As discussed at our April A.M. Pension webinar, the Nova Scotia Court of Appeal recently released its decision in Canadian Elevator Industry Welfare Trust Fund v. Skinner. In that decision, the Court of Appeal overturned the earlier decision of a Human Rights Board of Inquiry (the “Board”), in which the Board found that the benefit plan administrator’s decision to deny coverage for a plan member’s medical marijuana was discrimination on the basis of disability in violation of the Human Right Act (Nova Scotia)(the “Act”). In this blog post, we review this decision and its potential implications as part of the broader discussion surrounding medical marijuana and benefit plan coverage.

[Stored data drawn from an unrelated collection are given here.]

/-- Settles O33: the loss is written first, and only a waiting entry move is withdrawn for it. -/
theorem watchdogExpiryLosesTheLink : Obligations.WatchdogExpiryLosesTheLink := by
  unfold Obligations.WatchdogExpiryLosesTheLink
  intro s
  refine ⟨fun none => by simp [exec, execWatchdogExpiry, none], fun runs => ?_⟩
  have framing := refreshFaces_framing s.part.linkLost
  have run : exec .watchdogExpiry s = .next { s with part := s.part.linkLost.refreshFaces.withdrawAwaiting.settle } := by
    simp only [exec, execWatchdogExpiry, Option.isNone_iff_eq_none, if_neg runs]
    rfl
  generalize s.part.linkLost.refreshFaces = y at *
  have kept := withdrawAwaiting_link y
  obtain ⟨e, off⟩ := lost_settled (y := y.withdrawAwaiting) (by rw [kept, framing.link]; rfl) false false
  refine ⟨_, run, ?_, off, fun l g d held working stage step => ?_, fun other => ?_⟩
  · rw [e, recompute_link, (surveyTest_kept _).1, kept, framing.link]; rfl
  · obtain ⟨b, held'⟩ := framing.lockage_some (l := l) held
    have awaits := entryAwaiting_of held' (framing.mode.trans working) (framing.curStep.trans step) stage
    have withdrawn := withdraw_withdrawn held'
    have taken : y.withdrawAwaiting = y.withdraw := by rw [Part.withdrawAwaiting, awaits]
    rw [e, taken, surveyTest_other _ (by rw [withdrawn.mode]; decide)]
    obtain ⟨m, -, sent⟩ := withdrawn.sent
    refine ⟨withdrawn.mode, withdrawn.lockage, ?_, ?_⟩
    · have queue := withdrawn.queues l.direction
      rw [if_pos rfl, framing.queueOf] at queue
      exact queue
    · rw [recompute_sent, sent]
      exact List.mem_append_right m (.head _)
  · have still : y.withdrawAwaiting = y := by
      unfold Part.withdrawAwaiting
      split
      · next awaits =>
        obtain ⟨l, held, stage⟩ := entryAwaiting_some awaits
        have stages := framing.lockage_read (fun l => l.stage) fun _ _ => rfl
        rw [held] at stages
        cases before : s.part.linkLost.lockage with
        | none => rw [before] at stages; cases stages
        | some m =>
          rw [before] at stages
          exact absurd ((Option.some.inj stages).symm.trans stage) (other m before)
      · rfl
    have all : ∀ x : Option Lockage,
        x.map (fun l => (l.number, l.convoy, l.plan, l.current, l.stage, l.entry, l.exit))
          = (x.map Lockage.unmarked).map fun l => (l.number, l.convoy, l.plan, l.current, l.stage, l.entry, l.exit) :=
      fun x => by
        rw [Option.map_map]
        exact congrArg (Option.map · x) (funext fun l => (unmarked_read
          (fun l => (l.number, l.convoy, l.plan, l.current, l.stage, l.entry, l.exit)) (fun _ _ => rfl) l).symm)
    rw [e, still, recompute_lockage, all, (surveyTest_kept y).2, framing.lockage, ← all]
    rfl

end Sys2Proof.Machine
end

section
/-! PROOFS. HALT and ABANDON (R116, R119, R122, R125, R126). -/

namespace Sys2Proof.Machine

variable {p q r : Part} {l : Lockage}

/-! ### HALT (R122) -/

/-- The reply of a request stands before the events of the halt it brings. -/
theorem HaltedFrom.replied {y : Part} {k : FaultKind} {x : Subject} (tag : Tag) (d : ReplyData)
    (h : HaltedFrom p.hushed y k x) :
    HaltedFrom (p.send .a (.accepted tag (some p.link.conditions.any) d)) (p.replied tag d y) k x := by
  obtain ⟨halted, halt, sent, rest⟩ := h
  refine ⟨halted, halt, ?_, rest⟩
  rw [replied_sent_a, sent]
  exact (List.append_cons _ _ _)

/-- Settles O41: the report by the mode, behind the reply. -/
theorem haltRequestActsByTheMode : Obligations.HaltRequestActsByTheMode := by
  unfold Obligations.HaltRequestActsByTheMode
  intro tag s reply
  have taken : s.part.mode ≠ .halted → ∀ y, (s.part.hushed.report .operatorHalt .flight).settle = y →
      exec (.halt tag) s = .next { s with part := (s.part.replied tag (.halt y.mode (modeRuns s.part.mode)) y) } :=
    fun notHalted y e => exec_eq rfl ((if_neg notHalted).trans (acceptFirst_eq tag
      (fun q => (q.report .operatorHalt .flight).settle) (fun q => .halt q.mode (modeRuns s.part.mode)) e))
  refine ⟨fun halted => ?_, fun runs drives => ?_, fun rests => ?_⟩
  · have same : s.part.takeHalt tag = s.part.send .a (reply .halted false) := if_pos halted
    exact exec_eq rfl same
  · have notHalted : s.part.mode ≠ .halted := by rcases runs with m | m <;> rw [m] <;> decide
    have full := (haltFlight_halted s.part.hushed .operatorHalt .flight drives).settle _ false false
    have runs' : modeRuns s.part.mode = true := by rcases runs with m | m <;> rw [m] <;> rfl
    have run := taken notHalted _ (congrArg (fun y : Part => y.settle)
      (report_halts s.part.hushed .operatorHalt .flight runs (responseOf_fixed _ .operatorHalt (by decide))))
    rw [full.1, runs'] at run
    exact ⟨_, run, full.replied tag _⟩
  · have still : s.part.hushed.mode = .startup ∨ s.part.hushed.mode = .rest := rests.imp_right And.left
    have stands : s.part.hushed.StandsBy := rests.imp_right .inr
    have notHalted : s.part.mode ≠ .halted := by rcases still with m | m <;> (intro h; cases m.symm.trans h)
    have idle : modeRuns s.part.mode = false := by
      rcases still with m | m
      · exact (congrArg modeRuns m).trans rfl
      · exact (congrArg modeRuns m).trans rfl
    have framing := stopGates_framing s.part.hushed
    have told := framing.told .operatorHalt .flight
    have gates := (congrArg Part.gates (told_form (Gate.all.foldl Part.stopGate s.part.hushed) .operatorHalt .flight)).trans
      (stopGates_gates s.part.hushed)
    have after := stands.of (q := (Gate.all.foldl Part.stopGate s.part.hushed).told .operatorHalt .flight) told.1
      framing.navInhibit
    have reported := report_stops s.part.hushed .operatorHalt .flight (.inr rfl) still
    clear framing
    generalize (Gate.all.foldl Part.stopGate s.part.hushed).told .operatorHalt .flight = y at *
    have run := taken notHalted y.recompute ((congrArg (fun y : Part => y.settle) reported).trans (after.settle _ _))
    rw [recompute_mode, told.1, idle] at run
    have event := told.event notHalted
    refine ⟨_, run, told.1, ?_, fun g => ?_⟩
    · rw [replied_sent_a, recompute_sent, event]
      rfl
    · have same : (y.recompute).gates.get g = (s.part.gates.get g).stopped := by
        rw [recompute_gates, gates, Four.get_map]
        rfl
      exact same

end Sys2Proof.Machine
end

section
/-! PROOFS. The survey's beginning and end, START, and the end of a halt by ABANDON (R125, R126, R140, R169 to R171). -/

namespace Sys2Proof.Machine

variable {p q r : Part} {l : Lockage}

/-! ### The CLOSE command (R25) -/

/-- A gate given CLOSE. -/
def GateRec.closeCommanded (x : GateRec) (limit : Option Nat) (c : Commander) : GateRec :=
  match x.state with
  | .closed => x
  | .closing => { x with commander := c }
  | _ => { x with state := .closing, drive := .closeDrive, travelTimer := limit, openPending := false, commander := c }

theorem closeGate_gates (p : Part) (g : Gate) (c : Commander) :
    (p.closeGate g c).gates = p.gates.set g ((p.gates.get g).closeCommanded (p.travelLimit g) c) := by
  unfold Part.closeGate GateRec.closeCommanded
  cases state : (p.gates.get g).state <;> simp [state]

theorem closeCommanded_moves {x : GateRec} (notClosed : x.state ≠ .closed) (limit : Option Nat) (c : Commander) :
    (x.closeCommanded limit c).state = .closing ∧ (x.closeCommanded limit c).commander = c := by
  unfold GateRec.closeCommanded
  split
  · exact absurd ‹_› notClosed
  · exact ⟨‹_›, rfl⟩
  · exact ⟨rfl, rfl⟩

theorem closeGate_sluices (p : Part) (g : Gate) (c : Commander) : (p.closeGate g c).sluices = p.sluices := by
  unfold Part.closeGate
  dsimp only
  split
  · rfl
  · exact putGate_sluices _ _ _
  · exact putGate_sluices _ _ _

/-! ### The survey's work (R170) -/

/-- A gate the survey has looked at. -/
def GateRec.surveyed (x : GateRec) (limit : Option Nat) : GateRec :=
  match x.state with
  | .closed => x
  | .open_ => x
  | _ => x.closeCommanded limit .survey

theorem surveyGate_gates (p : Part) (g : Gate) :
    (p.surveyGate g).gates = p.gates.set g ((p.gates.get g).surveyed (p.travelLimit g)) := by
  unfold Part.surveyGate GateRec.surveyed
  cases state : (p.gates.get g).state <;> simp [closeGate_gates]

theorem surveyGate_framing (p : Part) (g : Gate) : Framing p (p.surveyGate g) := by
  unfold Part.surveyGate
  split
  · exact .refl p
  · exact .refl p
  · exact closeGate_framing p g _

theorem surveyGate_sluices (p : Part) (g : Gate) : (p.surveyGate g).sluices = p.sluices := by
  unfold Part.surveyGate
  split
  · rfl
  · rfl
  · exact closeGate_sluices p g _

/-- A sluice the survey has looked at. -/
def SluiceRec.surveyed (x : SluiceRec) (limit : Option Nat) : SluiceRec :=
  if 0 < x.position ∧ x.state ≠ .closing then x.toClose limit else x

theorem surveySluice_sluices (p : Part) (k : Sluice) :
    (p.surveySluice k).sluices = p.sluices.set k ((p.sluices.get k).surveyed (p.stepLimit k)) := by
  unfold Part.surveySluice SluiceRec.surveyed
  split
  · rw [closeSluice_eq, putSluice_sluices]
  · simp

theorem surveySluice_framing (p : Part) (k : Sluice) : Framing p (p.surveySluice k) := by
  unfold Part.surveySluice
  split
  · exact closeSluice_framing p k
  · exact .refl p

theorem surveySluice_gates (p : Part) (k : Sluice) : (p.surveySluice k).gates = p.gates := by
  unfold Part.surveySluice
  split
  · exact closeSluice_gates p k
  · rfl

theorem toClose_closing {x : SluiceRec} (above : 0 < x.position) (limit : Option Nat) : (x.toClose limit).state = .closing := by
  unfold SluiceRec.toClose
  rw [if_neg (by omega)]
  split <;> rfl

theorem surveyed_closing {x : SluiceRec} (above : 0 < x.position) (limit : Option Nat) :
    (x.surveyed limit).state = .closing := by
  unfold SluiceRec.surveyed
  split
  · exact toClose_closing above limit
  · next h => exact Decidable.not_not.mp fun other => h ⟨above, other⟩

/-- What the survey's work leaves: works and signals aside, the kinds reported are emptied. -/
theorem surveyWork_framing (p : Part) : Framing p.clearReported p.surveyWork :=
  (Framing.foldl _ surveyGate_framing _ _).trans (Framing.foldl _ surveySluice_framing _ _)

Mr. Skinner was an elevator mechanic who was injured while working. As a result of his accident, he developed both a physical and mental disability. For almost two years after his accident, Mr. Skinner was treated with narcotic and non-narcotic pain medication, as well as anti-depressants. After the more conventional drugs he had been taking proved ineffective, he began taking medical marijuana.
Mr. Skinner sought reimbursement for the costs of his medical marijuana under his health and welfare plan, which was administered by a Board of Trustees (the “Trustees”), but his request for reimbursement under the plan was denied. He subsequently filed a claim under the Act alleging that the Trustees had discriminated against him on the grounds of physical and mental disability by refusing coverage for his medical marijuana. The Board agreed.
Court of Appeal Decision
In a decision released in April, the Nova Scotia Court of Appeal overturned the Board’s decision. It found that the Board had applied the wrong test for discrimination. Specifically, the Court found that the Board had erred in finding that non-coverage of medical marijuana discriminated against Mr. Skinner “based on” his disability. According to the Court:
- The plan did not cover medical marijuana because it was not approved by Health Canada.
- All such plans necessarily have limited benefits for those with a disability.
- It could not be automatically discriminatory for the Trustees to impose reasonable limits on reimbursable benefits.
- Skinner has access to all of the medications available to any other eligible plan member.
- Skinner experienced an adverse impact because those medications were not effective for him personally, not because he fell within a protected group under the Act.
In confirming the Trustees’ decision, the Court also noted that to rule otherwise would mean that every under-inclusive benefit plan is prima face discriminatory, requiring human rights boards to become “arbiters of private benefit plans.”
According to Health Canada, at the end of 2017, there were approximately 270,000 registered medical marijuana users in Canada. A number of Canadian insurance companies have also recently added medical marijuana as an option under group benefit plans. Employers who sponsor group benefit plans in Canada are, as a result, increasingly faced with claims for coverage of medical marijuana.
Although the Skinner decision confirms the discretion of benefit plans to set limits on plan coverage, in light of the potentially significant cost of medical marijuana and the increasing demand, it will almost certainly not be the last case to come before the courts on the issue. In turn, benefit plan sponsors who do not currently provide coverage for medical marijuana may face increasing demand to do so.